# Given information
-- ==== Sys2Proof/Decode.lean ====
section
/-! DEFINITION. Instruction words (R85-R101): the opcode map, the decoder, which is total on any bytes and refuses by
name, and the encoder. Which fields an allocated opcode accepts is judged at issue (R103, Machine/Legal.lean), so the
decoder reads every word of an allocated opcode and drops no bit of it. -/

namespace Sys2Proof

/-! ## The opcode map (R101) -/

/-- The opcode of a SIMT instruction and the fields of its word; an event has neither. -/
def Instr.code : Instr → Option (BitVec 8 × Enc)
  | .intAdd e => some (0x00#8, e)
  | .intSub e => some (0x01#8, e)
  | .intMul e => some (0x02#8, e)
  | .mulhi e => some (0x03#8, e)
  | .mad e => some (0x04#8, e)
  | .intMin e => some (0x05#8, e)
  | .intMax e => some (0x06#8, e)
  | .intAbs e => some (0x07#8, e)
  | .intNeg e => some (0x08#8, e)
  | .andOp e => some (0x09#8, e)
  | .orOp e => some (0x0A#8, e)
  | .xorOp e => some (0x0B#8, e)
  | .notOp e => some (0x0C#8, e)
  | .shl e => some (0x0D#8, e)
  | .shr e => some (0x0E#8, e)
  | .rot e => some (0x0F#8, e)
  | .popc e => some (0x10#8, e)
  | .clz e => some (0x11#8, e)
  | .ctz e => some (0x12#8, e)
  | .brev e => some (0x13#8, e)
  | .bfe e => some (0x14#8, e)
  | .bfi e => some (0x15#8, e)
  | .sel e => some (0x16#8, e)
  | .mov e => some (0x17#8, e)
  | .intCmp e => some (0x18#8, e)
  | .lea e => some (0x19#8, e)
  | .perm e => some (0x1A#8, e)
  | .shf e => some (0x1B#8, e)
  | .fpAdd e => some (0x20#8, e)
  | .fpSub e => some (0x21#8, e)
  | .fpMul e => some (0x22#8, e)
  | .fma e => some (0x23#8, e)
  | .fpMin e => some (0x24#8, e)
  | .fpMax e => some (0x25#8, e)
  | .fpAbs e => some (0x26#8, e)
  | .fpNeg e => some (0x27#8, e)
  | .fpCmp e => some (0x28#8, e)
  | .classOp e => some (0x29#8, e)
  | .rcp e => some (0x2A#8, e)
  | .rsq e => some (0x2B#8, e)
  | .sqe e => some (0x2C#8, e)
  | .exp2 e => some (0x2D#8, e)
  | .log2 e => some (0x2E#8, e)
  | .rnd e => some (0x2F#8, e)
  | .cvt e => some (0x30#8, e)
  | .cvt2 e => some (0x31#8, e)
  | .pack e => some (0x32#8, e)
  | .unpk e => some (0x33#8, e)
  | .dcd e => some (0x34#8, e)
  | .enc e => some (0x35#8, e)
  | .sbx e => some (0x36#8, e)
  | .scl e => some (0x37#8, e)
  | .quadXor e => some (0x40#8, e)
  | .quadBc e => some (0x41#8, e)
  | .shflIdx e => some (0x42#8, e)
  | .shflUp e => some (0x43#8, e)
  | .shflDn e => some (0x44#8, e)
  | .shflXor e => some (0x45#8, e)
  | .wred e => some (0x46#8, e)
  | .wscan e => some (0x47#8, e)
  | .ballot e => some (0x48#8, e)
  | .kop e => some (0x49#8, e)
  | .kpopc e => some (0x4A#8, e)
  | .kffs e => some (0x4B#8, e)
  | .matchOp e => some (0x4C#8, e)
  | .br e => some (0x50#8, e)
  | .split e => some (0x51#8, e)
  | .join e => some (0x52#8, e)
  | .loop e => some (0x53#8, e)
  | .call e => some (0x54#8, e)
  | .ret e => some (0x55#8, e)
  | .jmp e => some (0x56#8, e)
  | .nop e => some (0x57#8, e)
  | .ldG e => some (0x60#8, e)
  | .stG e => some (0x61#8, e)
  | .ldS e => some (0x62#8, e)
  | .stS e => some (0x63#8, e)
  | .ldC e => some (0x64#8, e)
  | .tld e => some (0x65#8, e)
  | .gatG e => some (0x66#8, e)
  | .sctG e => some (0x67#8, e)
  | .gatS e => some (0x68#8, e)
  | .sctS e => some (0x69#8, e)
  | .pf e => some (0x6A#8, e)
  | .commit e => some (0x70#8, e)
  | .commitX e => some (0x71#8, e)
  | .abortOp e => some (0x72#8, e)
  | .acq e => some (0x73#8, e)
  | .barBlk e => some (0x74#8, e)
  | .barArv e => some (0x75#8, e)
  | .barWt e => some (0x76#8, e)
  | .ownGive e => some (0x77#8, e)
  | .ownTst e => some (0x78#8, e)
  | .trapOp e => some (0x80#8, e)
  | .rte e => some (0x81#8, e)
  | .yieldOp e => some (0x82#8, e)
  | .modeOp e => some (0x83#8, e)
  | .getm e => some (0x84#8, e)
  | .rdpr e => some (0x85#8, e)
  | .wrpr e => some (0x86#8, e)
  | .bkpt e => some (0x87#8, e)
  | .sleep e => some (0x88#8, e)
  | .atomAdd e => some (0x90#8, e)
  | .atomMin e => some (0x91#8, e)
  | .atomMax e => some (0x92#8, e)
  | .atomAnd e => some (0x93#8, e)
  | .atomOr e => some (0x94#8, e)
  | .atomXor e => some (0x95#8, e)
  | .atomExch e => some (0x96#8, e)
  | .atomCas e => some (0x97#8, e)
  | .atomInc e => some (0x98#8, e)
  | .barClus e => some (0x99#8, e)
  | .barGrid e => some (0x9A#8, e)
  | .mbarInit e => some (0x9B#8, e)
  | .mbarArv e => some (0x9C#8, e)
  | .mbarWait e => some (0x9D#8, e)
  | .blkGrow e => some (0xA0#8, e)
  | .blkLeave e => some (0xA1#8, e)
  | .role e => some (0xA2#8, e)
  | .ctrg e => some (0xA3#8, e)
  | .isect e => some (0xA4#8, e)
  | .taskSpawn e => some (0xA5#8, e)
  | .taskJoin e => some (0xA6#8, e)
  | .taskWait e => some (0xA7#8, e)
  | .tset e => some (0xB0#8, e)
  | .tget e => some (0xB1#8, e)
  | .cpPush e => some (0xB2#8, e)
  | .cpClose e => some (0xB3#8, e)
  | .cpWait e => some (0xB4#8, e)
  | .ringSet e => some (0xB5#8, e)
  | .ringAdv e => some (0xB6#8, e)
  | .ringRd e => some (0xB7#8, e)
  | .mxRow e => some (0xB8#8, e)
  | .mxLdb e => some (0xB9#8, e)
  | .mxResume e => some (0xBA#8, e)
  | .mxProg e => some (0xBB#8, e)
  | .accRd e => some (0xBC#8, e)
  | .accWr e => some (0xBD#8, e)
  | .accClr e => some (0xBE#8, e)
  | .accOut e => some (0xBF#8, e)
  | .sdaRun e => some (0xC0#8, e)
  | .sdaStop e => some (0xC1#8, e)
  | .sdaStat e => some (0xC2#8, e)
  | .sdaLd e => some (0xC3#8, e)
  | .gkHf e => some (0xD0#8, e)
  | .gkTbl e => some (0xD1#8, e)
  | .gkIns e => some (0xD2#8, e)
  | .gkDel e => some (0xD3#8, e)
  | .gkProbe e => some (0xD4#8, e)
  | .gkRehash e => some (0xD5#8, e)
  | .gkEval e => some (0xD6#8, e)
  | .gkSeq e => some (0xD7#8, e)
  | .gkStat e => some (0xD8#8, e)
  | .topkIns e => some (0xD9#8, e)
  | .topkMrg e => some (0xDA#8, e)
  | .topkRd e => some (0xDB#8, e)
  | .topkClr e => some (0xDC#8, e)
  | .topkSum e => some (0xDD#8, e)
  | _ => none

/-- The instruction of an opcode and the fields of a word (R101); none for an unallocated opcode. -/
def Instr.ofCode (op : BitVec 8) (e : Enc) : Option Instr :=
  match op.toNat with
  | 0x00 => some (.intAdd e)
  | 0x01 => some (.intSub e)
  | 0x02 => some (.intMul e)
  | 0x03 => some (.mulhi e)
  | 0x04 => some (.mad e)
  | 0x05 => some (.intMin e)
  | 0x06 => some (.intMax e)
  | 0x07 => some (.intAbs e)
  | 0x08 => some (.intNeg e)
  | 0x09 => some (.andOp e)
  | 0x0A => some (.orOp e)
  | 0x0B => some (.xorOp e)
  | 0x0C => some (.notOp e)
  | 0x0D => some (.shl e)
  | 0x0E => some (.shr e)
  | 0x0F => some (.rot e)
  | 0x10 => some (.popc e)
  | 0x11 => some (.clz e)
  | 0x12 => some (.ctz e)
  | 0x13 => some (.brev e)
  | 0x14 => some (.bfe e)
  | 0x15 => some (.bfi e)
  | 0x16 => some (.sel e)
  | 0x17 => some (.mov e)
  | 0x18 => some (.intCmp e)
  | 0x19 => some (.lea e)
  | 0x1A => some (.perm e)
  | 0x1B => some (.shf e)
  | 0x20 => some (.fpAdd e)
  | 0x21 => some (.fpSub e)
  | 0x22 => some (.fpMul e)
  | 0x23 => some (.fma e)
  | 0x24 => some (.fpMin e)
  | 0x25 => some (.fpMax e)
  | 0x26 => some (.fpAbs e)
  | 0x27 => some (.fpNeg e)
  | 0x28 => some (.fpCmp e)
  | 0x29 => some (.classOp e)
  | 0x2A => some (.rcp e)
  | 0x2B => some (.rsq e)
  | 0x2C => some (.sqe e)
  | 0x2D => some (.exp2 e)
  | 0x2E => some (.log2 e)
  | 0x2F => some (.rnd e)
  | 0x30 => some (.cvt e)
  | 0x31 => some (.cvt2 e)
  | 0x32 => some (.pack e)
  | 0x33 => some (.unpk e)
  | 0x34 => some (.dcd e)
  | 0x35 => some (.enc e)
  | 0x36 => some (.sbx e)
  | 0x37 => some (.scl e)
  | 0x40 => some (.quadXor e)
  | 0x41 => some (.quadBc e)
  | 0x42 => some (.shflIdx e)
  | 0x43 => some (.shflUp e)
  | 0x44 => some (.shflDn e)
  | 0x45 => some (.shflXor e)
  | 0x46 => some (.wred e)
  | 0x47 => some (.wscan e)
  | 0x48 => some (.ballot e)
  | 0x49 => some (.kop e)
  | 0x4A => some (.kpopc e)
  | 0x4B => some (.kffs e)
  | 0x4C => some (.matchOp e)
  | 0x50 => some (.br e)
  | 0x51 => some (.split e)
  | 0x52 => some (.join e)
  | 0x53 => some (.loop e)
  | 0x54 => some (.call e)
  | 0x55 => some (.ret e)
  | 0x56 => some (.jmp e)
  | 0x57 => some (.nop e)
  | 0x60 => some (.ldG e)
  | 0x61 => some (.stG e)
  | 0x62 => some (.ldS e)
  | 0x63 => some (.stS e)
  | 0x64 => some (.ldC e)
  | 0x65 => some (.tld e)
  | 0x66 => some (.gatG e)
  | 0x67 => some (.sctG e)
  | 0x68 => some (.gatS e)
  | 0x69 => some (.sctS e)
  | 0x6A => some (.pf e)
  | 0x70 => some (.commit e)
  | 0x71 => some (.commitX e)
  | 0x72 => some (.abortOp e)
  | 0x73 => some (.acq e)
  | 0x74 => some (.barBlk e)
  | 0x75 => some (.barArv e)
  | 0x76 => some (.barWt e)
  | 0x77 => some (.ownGive e)
  | 0x78 => some (.ownTst e)
  | 0x80 => some (.trapOp e)
  | 0x81 => some (.rte e)
  | 0x82 => some (.yieldOp e)
  | 0x83 => some (.modeOp e)
  | 0x84 => some (.getm e)
  | 0x85 => some (.rdpr e)
  | 0x86 => some (.wrpr e)
  | 0x87 => some (.bkpt e)
  | 0x88 => some (.sleep e)
  | 0x90 => some (.atomAdd e)
  | 0x91 => some (.atomMin e)
  | 0x92 => some (.atomMax e)
  | 0x93 => some (.atomAnd e)
  | 0x94 => some (.atomOr e)
  | 0x95 => some (.atomXor e)
  | 0x96 => some (.atomExch e)
  | 0x97 => some (.atomCas e)
  | 0x98 => some (.atomInc e)
  | 0x99 => some (.barClus e)
  | 0x9A => some (.barGrid e)
  | 0x9B => some (.mbarInit e)
  | 0x9C => some (.mbarArv e)
  | 0x9D => some (.mbarWait e)
  | 0xA0 => some (.blkGrow e)
  | 0xA1 => some (.blkLeave e)
  | 0xA2 => some (.role e)
  | 0xA3 => some (.ctrg e)
  | 0xA4 => some (.isect e)
  | 0xA5 => some (.taskSpawn e)
  | 0xA6 => some (.taskJoin e)
  | 0xA7 => some (.taskWait e)
  | 0xB0 => some (.tset e)
  | 0xB1 => some (.tget e)
  | 0xB2 => some (.cpPush e)
  | 0xB3 => some (.cpClose e)
  | 0xB4 => some (.cpWait e)
  | 0xB5 => some (.ringSet e)
  | 0xB6 => some (.ringAdv e)
  | 0xB7 => some (.ringRd e)
  | 0xB8 => some (.mxRow e)
  | 0xB9 => some (.mxLdb e)
  | 0xBA => some (.mxResume e)
  | 0xBB => some (.mxProg e)
  | 0xBC => some (.accRd e)
  | 0xBD => some (.accWr e)
  | 0xBE => some (.accClr e)
  | 0xBF => some (.accOut e)
  | 0xC0 => some (.sdaRun e)
  | 0xC1 => some (.sdaStop e)
  | 0xC2 => some (.sdaStat e)
  | 0xC3 => some (.sdaLd e)
  | 0xD0 => some (.gkHf e)
  | 0xD1 => some (.gkTbl e)
  | 0xD2 => some (.gkIns e)
  | 0xD3 => some (.gkDel e)
  | 0xD4 => some (.gkProbe e)
  | 0xD5 => some (.gkRehash e)
  | 0xD6 => some (.gkEval e)
  | 0xD7 => some (.gkSeq e)
  | 0xD8 => some (.gkStat e)
  | 0xD9 => some (.topkIns e)
  | 0xDA => some (.topkMrg e)
  | 0xDB => some (.topkRd e)
  | 0xDC => some (.topkClr e)
  | 0xDD => some (.topkSum e)
  | _ => none

/-! ## Words (R85, R87) -/

/-- X of a base word. -/
def wordX (w : Dword) : Bool := w.getLsbD 43

/-- The fields of a base word, with the extension word that X asks for. -/
def fieldsOf (w ext : Dword) : Enc :=
  { mod := w.extractLsb' 44 12, gmask := w.extractLsb' 40 3, ginv := w.getLsbD 39, dst := w.extractLsb' 30 9,
    a := w.extractLsb' 20 10, b := w.extractLsb' 10 10, c := w.extractLsb' 0 10,
    ext := if wordX w then some ext else none }

/-- The base word of an opcode and its fields (R85). -/
def baseWord (op : BitVec 8) (e : Enc) : Dword :=
  op ++ e.mod ++ BitVec.ofBool e.ext.isSome ++ e.gmask ++ BitVec.ofBool e.ginv ++ e.dst ++ e.a ++ e.b ++ e.c

/-- Why the decoder refuses. -/
inductive DecodeError where
  /-- The bytes end before the instruction does. -/
  | short
  /-- The opcode is unallocated (R101): trap 1 at issue (R103). -/
  | unallocated (op : BitVec 8)
  deriving DecidableEq, Repr

/-- The instruction of a base word and the word that follows it. -/
def decodeWords (w ext : Dword) : Except DecodeError Instr :=
  match Instr.ofCode (w.extractLsb' 56 8) (fieldsOf w ext) with
  | some i => .ok i
  | none => .error (.unallocated (w.extractLsb' 56 8))

/-- Little-endian: the number whose lowest byte stands first (R8). -/
def leNat : List Byte → Nat
  | [] => 0
  | b :: bs => b.toNat + 256 * leNat bs

/-- The `n` bytes of a number, lowest first (R8). -/
def leBytes : (n : Nat) → Nat → List Byte
  | 0, _ => []
  | n + 1, x => BitVec.ofNat 8 x :: leBytes n (x / 256)

/-- The decoder on bytes: the instruction at their start and the bytes after it (R86). -/
def decode (bs : List Byte) : Except DecodeError (Instr × List Byte) :=
  if bs.length < 8 then .error .short
  else
    let w := BitVec.ofNat 64 (leNat (bs.take 8))
    if wordX w then
      if bs.length < 16 then .error .short
      else (decodeWords w (BitVec.ofNat 64 (leNat ((bs.drop 8).take 8)))).map (fun i => (i, bs.drop 16))
    else (decodeWords w 0#64).map (fun i => (i, bs.drop 8))

/-- The words of an instruction: the base word, then the extension word where there is one. An event has none. -/
def encodeWords (i : Instr) : List Dword :=
  match i.code with
  | none => []
  | some (op, e) => baseWord op e :: e.ext.toList

/-- The bytes of an instruction as memory holds them (R8, R86). -/
def encode (i : Instr) : List Byte := (encodeWords i).flatMap (fun w => leBytes 8 w.toNat)

/-- The bytes of an instruction: 8, or 16 with an extension word (R86); an event has none. -/
def Instr.length (i : Instr) : Nat :=
  match i.code with
  | none => 0
  | some (_, e) => if e.ext.isSome then 16 else 8

/-- The instruction that the decoder reads from an instruction whose bits are `w`, the first word lowest; bits at and
above `nbits` are 0. -/
def decodeTableWord (nbits w : Nat) : Option Instr :=
  match decode (leBytes 16 (w % 2 ^ nbits)) with
  | .ok (i, _) => some i
  | .error _ => none

/-! ## Each constructor's decoding

One word per constructor, its fields written out from R85: the opcode of R101 in bits [63:56], DST 511, A 1, B 2 and
C 3, MOD 0x101, GMASK 2 and GINV 1. -/

/-- The fields of the words below. -/
def sampleEnc : Enc := ⟨0x101#12, 2#3, true, 511#9, 1#10, 2#10, 3#10, none⟩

# Work order
Scan the lines above for the word "that" and copy every one where it occurs.

# Final answer
/-- The fields of a base word, with the extension word that X asks for. -/
/-- The instruction of a base word and the word that follows it. -/
/-- The instruction that the decoder reads from an instruction whose bits are `w`, the first word lowest; bits at and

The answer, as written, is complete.